• [What is required]:
Reproduce only the lines from the line containing "s.resetEdge.rspData = 0 := rfl" to the end of the entries below, including both of those lines.

[Saved data entries]

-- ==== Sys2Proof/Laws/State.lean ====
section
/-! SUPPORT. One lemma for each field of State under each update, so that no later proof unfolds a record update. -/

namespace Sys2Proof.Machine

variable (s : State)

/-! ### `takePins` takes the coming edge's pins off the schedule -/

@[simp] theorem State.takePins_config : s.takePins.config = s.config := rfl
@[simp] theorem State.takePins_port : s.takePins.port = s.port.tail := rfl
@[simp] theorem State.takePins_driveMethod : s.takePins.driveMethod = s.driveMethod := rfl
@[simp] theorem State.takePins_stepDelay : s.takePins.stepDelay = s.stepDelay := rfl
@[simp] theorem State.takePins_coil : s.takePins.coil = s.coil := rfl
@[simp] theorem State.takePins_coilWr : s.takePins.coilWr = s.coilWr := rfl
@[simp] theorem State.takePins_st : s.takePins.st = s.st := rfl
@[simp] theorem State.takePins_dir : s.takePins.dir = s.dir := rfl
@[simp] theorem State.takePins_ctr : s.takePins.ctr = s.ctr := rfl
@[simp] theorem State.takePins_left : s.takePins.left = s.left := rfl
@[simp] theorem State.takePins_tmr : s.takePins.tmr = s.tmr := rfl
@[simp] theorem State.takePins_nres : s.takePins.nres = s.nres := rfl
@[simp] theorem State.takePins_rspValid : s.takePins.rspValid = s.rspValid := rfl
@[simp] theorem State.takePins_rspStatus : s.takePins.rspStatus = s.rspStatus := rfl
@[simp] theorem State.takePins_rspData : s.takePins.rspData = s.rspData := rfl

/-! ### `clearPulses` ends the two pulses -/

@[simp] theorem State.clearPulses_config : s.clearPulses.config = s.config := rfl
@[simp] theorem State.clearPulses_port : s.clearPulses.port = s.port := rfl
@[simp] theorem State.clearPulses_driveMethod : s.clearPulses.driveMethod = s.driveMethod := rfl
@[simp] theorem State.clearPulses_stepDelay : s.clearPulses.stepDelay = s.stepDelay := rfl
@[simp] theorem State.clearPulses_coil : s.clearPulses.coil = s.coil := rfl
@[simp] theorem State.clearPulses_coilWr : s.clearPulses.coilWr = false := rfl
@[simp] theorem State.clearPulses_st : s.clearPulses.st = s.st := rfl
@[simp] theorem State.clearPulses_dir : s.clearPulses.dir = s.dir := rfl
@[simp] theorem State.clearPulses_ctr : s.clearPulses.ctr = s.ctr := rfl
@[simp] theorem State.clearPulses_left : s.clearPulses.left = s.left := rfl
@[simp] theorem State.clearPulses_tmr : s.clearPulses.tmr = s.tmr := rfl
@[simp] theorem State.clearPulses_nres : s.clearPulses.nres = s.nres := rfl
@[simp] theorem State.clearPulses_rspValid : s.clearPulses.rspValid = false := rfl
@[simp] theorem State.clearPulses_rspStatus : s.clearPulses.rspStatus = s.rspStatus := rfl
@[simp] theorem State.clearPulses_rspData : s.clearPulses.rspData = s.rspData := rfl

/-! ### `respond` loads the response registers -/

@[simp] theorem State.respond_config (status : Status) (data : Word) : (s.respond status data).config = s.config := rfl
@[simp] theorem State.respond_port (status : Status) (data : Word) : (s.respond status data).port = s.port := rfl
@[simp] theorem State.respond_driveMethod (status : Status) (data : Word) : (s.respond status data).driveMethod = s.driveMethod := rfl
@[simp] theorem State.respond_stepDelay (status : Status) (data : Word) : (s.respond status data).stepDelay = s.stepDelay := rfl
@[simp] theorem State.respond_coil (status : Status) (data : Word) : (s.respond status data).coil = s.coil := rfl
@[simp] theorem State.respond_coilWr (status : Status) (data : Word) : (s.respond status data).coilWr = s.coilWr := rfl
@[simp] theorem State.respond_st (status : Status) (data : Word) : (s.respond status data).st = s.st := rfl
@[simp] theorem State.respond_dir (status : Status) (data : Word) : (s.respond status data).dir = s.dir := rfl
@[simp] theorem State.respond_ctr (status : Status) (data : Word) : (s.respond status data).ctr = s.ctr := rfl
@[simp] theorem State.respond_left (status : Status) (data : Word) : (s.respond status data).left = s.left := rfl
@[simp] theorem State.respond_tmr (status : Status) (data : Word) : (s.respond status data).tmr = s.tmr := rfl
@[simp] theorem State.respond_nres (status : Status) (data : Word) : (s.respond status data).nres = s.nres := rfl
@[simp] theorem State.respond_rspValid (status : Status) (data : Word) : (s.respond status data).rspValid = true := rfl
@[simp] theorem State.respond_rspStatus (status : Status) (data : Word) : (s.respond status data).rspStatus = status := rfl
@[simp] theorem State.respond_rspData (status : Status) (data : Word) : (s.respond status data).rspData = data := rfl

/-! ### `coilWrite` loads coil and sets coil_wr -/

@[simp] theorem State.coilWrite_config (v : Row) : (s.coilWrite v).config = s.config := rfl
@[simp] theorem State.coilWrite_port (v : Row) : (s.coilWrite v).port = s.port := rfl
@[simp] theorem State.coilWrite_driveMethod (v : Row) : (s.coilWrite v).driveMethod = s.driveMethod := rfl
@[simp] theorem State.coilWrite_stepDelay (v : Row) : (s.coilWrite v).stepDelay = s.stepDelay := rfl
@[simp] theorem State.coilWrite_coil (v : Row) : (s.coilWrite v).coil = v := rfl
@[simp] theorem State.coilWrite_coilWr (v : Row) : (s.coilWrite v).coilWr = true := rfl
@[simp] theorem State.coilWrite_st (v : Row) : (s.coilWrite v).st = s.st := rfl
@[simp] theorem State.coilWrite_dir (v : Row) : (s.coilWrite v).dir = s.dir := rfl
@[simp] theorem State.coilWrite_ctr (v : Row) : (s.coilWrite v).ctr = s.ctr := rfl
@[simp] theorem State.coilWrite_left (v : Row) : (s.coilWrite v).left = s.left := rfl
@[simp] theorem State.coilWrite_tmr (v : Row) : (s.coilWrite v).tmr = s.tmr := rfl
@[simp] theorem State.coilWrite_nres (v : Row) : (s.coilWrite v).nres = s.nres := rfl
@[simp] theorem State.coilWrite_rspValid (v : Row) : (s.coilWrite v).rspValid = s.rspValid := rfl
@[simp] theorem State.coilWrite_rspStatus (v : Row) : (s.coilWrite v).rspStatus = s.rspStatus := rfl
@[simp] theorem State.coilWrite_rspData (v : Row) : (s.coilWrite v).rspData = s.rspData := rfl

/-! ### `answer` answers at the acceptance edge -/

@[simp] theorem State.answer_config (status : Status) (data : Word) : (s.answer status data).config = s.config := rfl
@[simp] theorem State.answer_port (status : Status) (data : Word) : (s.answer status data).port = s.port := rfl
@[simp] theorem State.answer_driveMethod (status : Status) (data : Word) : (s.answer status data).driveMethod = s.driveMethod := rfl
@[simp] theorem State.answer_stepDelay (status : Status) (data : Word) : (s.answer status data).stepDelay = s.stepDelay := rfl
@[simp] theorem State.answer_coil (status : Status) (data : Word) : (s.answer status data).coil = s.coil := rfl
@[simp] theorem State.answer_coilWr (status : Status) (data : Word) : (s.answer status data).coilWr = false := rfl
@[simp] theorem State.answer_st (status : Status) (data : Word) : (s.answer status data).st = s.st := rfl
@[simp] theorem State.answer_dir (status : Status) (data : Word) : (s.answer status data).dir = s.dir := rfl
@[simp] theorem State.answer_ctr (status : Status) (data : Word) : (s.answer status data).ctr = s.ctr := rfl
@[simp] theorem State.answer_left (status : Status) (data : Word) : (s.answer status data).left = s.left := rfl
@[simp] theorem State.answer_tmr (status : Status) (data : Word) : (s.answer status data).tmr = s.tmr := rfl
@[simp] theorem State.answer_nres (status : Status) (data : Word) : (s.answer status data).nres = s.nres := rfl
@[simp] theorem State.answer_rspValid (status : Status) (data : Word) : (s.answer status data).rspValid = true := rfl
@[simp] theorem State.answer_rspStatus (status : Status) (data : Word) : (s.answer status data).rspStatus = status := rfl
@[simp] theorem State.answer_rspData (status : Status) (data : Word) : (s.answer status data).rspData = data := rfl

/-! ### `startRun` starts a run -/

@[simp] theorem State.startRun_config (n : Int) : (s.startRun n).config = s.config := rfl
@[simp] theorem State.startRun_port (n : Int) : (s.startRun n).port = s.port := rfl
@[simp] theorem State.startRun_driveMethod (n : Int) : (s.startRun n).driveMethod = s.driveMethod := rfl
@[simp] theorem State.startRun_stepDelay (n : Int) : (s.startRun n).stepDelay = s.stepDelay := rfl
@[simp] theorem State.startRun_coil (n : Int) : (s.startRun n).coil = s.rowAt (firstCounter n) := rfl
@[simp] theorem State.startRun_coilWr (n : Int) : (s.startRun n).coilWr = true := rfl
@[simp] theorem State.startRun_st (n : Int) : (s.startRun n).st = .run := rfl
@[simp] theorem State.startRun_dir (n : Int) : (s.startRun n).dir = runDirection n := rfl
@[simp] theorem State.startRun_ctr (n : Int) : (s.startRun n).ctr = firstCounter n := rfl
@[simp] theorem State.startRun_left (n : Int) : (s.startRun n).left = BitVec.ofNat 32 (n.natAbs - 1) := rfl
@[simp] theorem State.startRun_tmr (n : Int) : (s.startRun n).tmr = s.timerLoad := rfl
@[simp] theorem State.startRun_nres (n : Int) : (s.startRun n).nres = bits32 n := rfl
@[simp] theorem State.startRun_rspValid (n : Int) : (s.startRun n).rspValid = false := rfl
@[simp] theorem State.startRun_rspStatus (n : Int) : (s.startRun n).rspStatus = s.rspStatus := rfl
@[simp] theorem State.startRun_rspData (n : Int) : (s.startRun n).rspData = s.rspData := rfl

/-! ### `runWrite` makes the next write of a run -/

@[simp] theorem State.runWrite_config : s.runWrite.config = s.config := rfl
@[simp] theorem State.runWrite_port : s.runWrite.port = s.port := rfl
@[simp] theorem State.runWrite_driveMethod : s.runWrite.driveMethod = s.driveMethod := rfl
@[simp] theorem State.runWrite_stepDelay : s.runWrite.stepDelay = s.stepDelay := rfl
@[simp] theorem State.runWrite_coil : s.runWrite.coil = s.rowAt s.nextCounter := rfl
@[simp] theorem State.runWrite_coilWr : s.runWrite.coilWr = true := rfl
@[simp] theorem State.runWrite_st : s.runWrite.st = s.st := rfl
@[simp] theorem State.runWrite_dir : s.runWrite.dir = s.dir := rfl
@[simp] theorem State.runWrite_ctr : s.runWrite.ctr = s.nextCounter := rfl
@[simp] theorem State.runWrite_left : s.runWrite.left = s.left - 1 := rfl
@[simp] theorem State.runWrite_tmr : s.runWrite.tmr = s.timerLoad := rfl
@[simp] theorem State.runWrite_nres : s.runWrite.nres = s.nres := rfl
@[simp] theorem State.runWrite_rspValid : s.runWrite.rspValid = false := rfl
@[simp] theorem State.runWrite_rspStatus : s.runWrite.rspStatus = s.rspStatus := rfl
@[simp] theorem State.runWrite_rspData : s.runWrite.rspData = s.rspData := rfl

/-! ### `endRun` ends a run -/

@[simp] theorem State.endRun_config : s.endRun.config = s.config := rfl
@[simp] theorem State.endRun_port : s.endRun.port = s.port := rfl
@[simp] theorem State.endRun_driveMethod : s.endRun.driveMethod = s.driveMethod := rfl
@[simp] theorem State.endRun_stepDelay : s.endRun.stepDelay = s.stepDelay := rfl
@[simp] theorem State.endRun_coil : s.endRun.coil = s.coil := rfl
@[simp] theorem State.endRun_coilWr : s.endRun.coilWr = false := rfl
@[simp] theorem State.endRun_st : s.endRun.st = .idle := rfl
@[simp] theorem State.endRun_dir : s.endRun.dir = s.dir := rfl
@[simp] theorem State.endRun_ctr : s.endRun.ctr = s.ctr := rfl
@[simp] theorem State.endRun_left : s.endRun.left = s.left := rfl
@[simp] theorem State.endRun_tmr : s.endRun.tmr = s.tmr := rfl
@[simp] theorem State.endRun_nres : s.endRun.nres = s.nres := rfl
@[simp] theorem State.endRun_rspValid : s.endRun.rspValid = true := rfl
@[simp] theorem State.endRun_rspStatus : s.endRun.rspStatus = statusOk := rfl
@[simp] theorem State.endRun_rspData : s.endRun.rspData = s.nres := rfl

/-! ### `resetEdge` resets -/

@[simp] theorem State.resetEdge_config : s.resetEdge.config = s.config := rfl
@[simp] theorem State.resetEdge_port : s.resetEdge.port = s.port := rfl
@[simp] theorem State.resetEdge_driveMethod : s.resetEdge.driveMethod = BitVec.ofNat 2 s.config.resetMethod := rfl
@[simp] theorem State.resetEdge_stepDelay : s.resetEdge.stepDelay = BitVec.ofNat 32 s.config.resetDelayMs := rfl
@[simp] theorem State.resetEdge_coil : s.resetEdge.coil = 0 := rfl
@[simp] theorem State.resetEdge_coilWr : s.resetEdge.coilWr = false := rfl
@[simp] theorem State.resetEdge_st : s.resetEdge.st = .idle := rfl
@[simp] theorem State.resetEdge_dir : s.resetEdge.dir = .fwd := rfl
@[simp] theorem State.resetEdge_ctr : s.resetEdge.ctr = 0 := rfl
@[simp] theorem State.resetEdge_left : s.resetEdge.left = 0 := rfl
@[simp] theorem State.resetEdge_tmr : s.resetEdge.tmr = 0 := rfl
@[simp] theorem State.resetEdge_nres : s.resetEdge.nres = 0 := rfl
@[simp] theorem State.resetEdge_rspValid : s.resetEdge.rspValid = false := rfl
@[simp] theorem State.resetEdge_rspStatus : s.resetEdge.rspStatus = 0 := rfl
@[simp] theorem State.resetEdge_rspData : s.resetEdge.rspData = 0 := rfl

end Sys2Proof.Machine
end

• [Your solution]:
@[simp] theorem State.resetEdge_rspData : s.resetEdge.rspData = 0 := rfl

end Sys2Proof.Machine
end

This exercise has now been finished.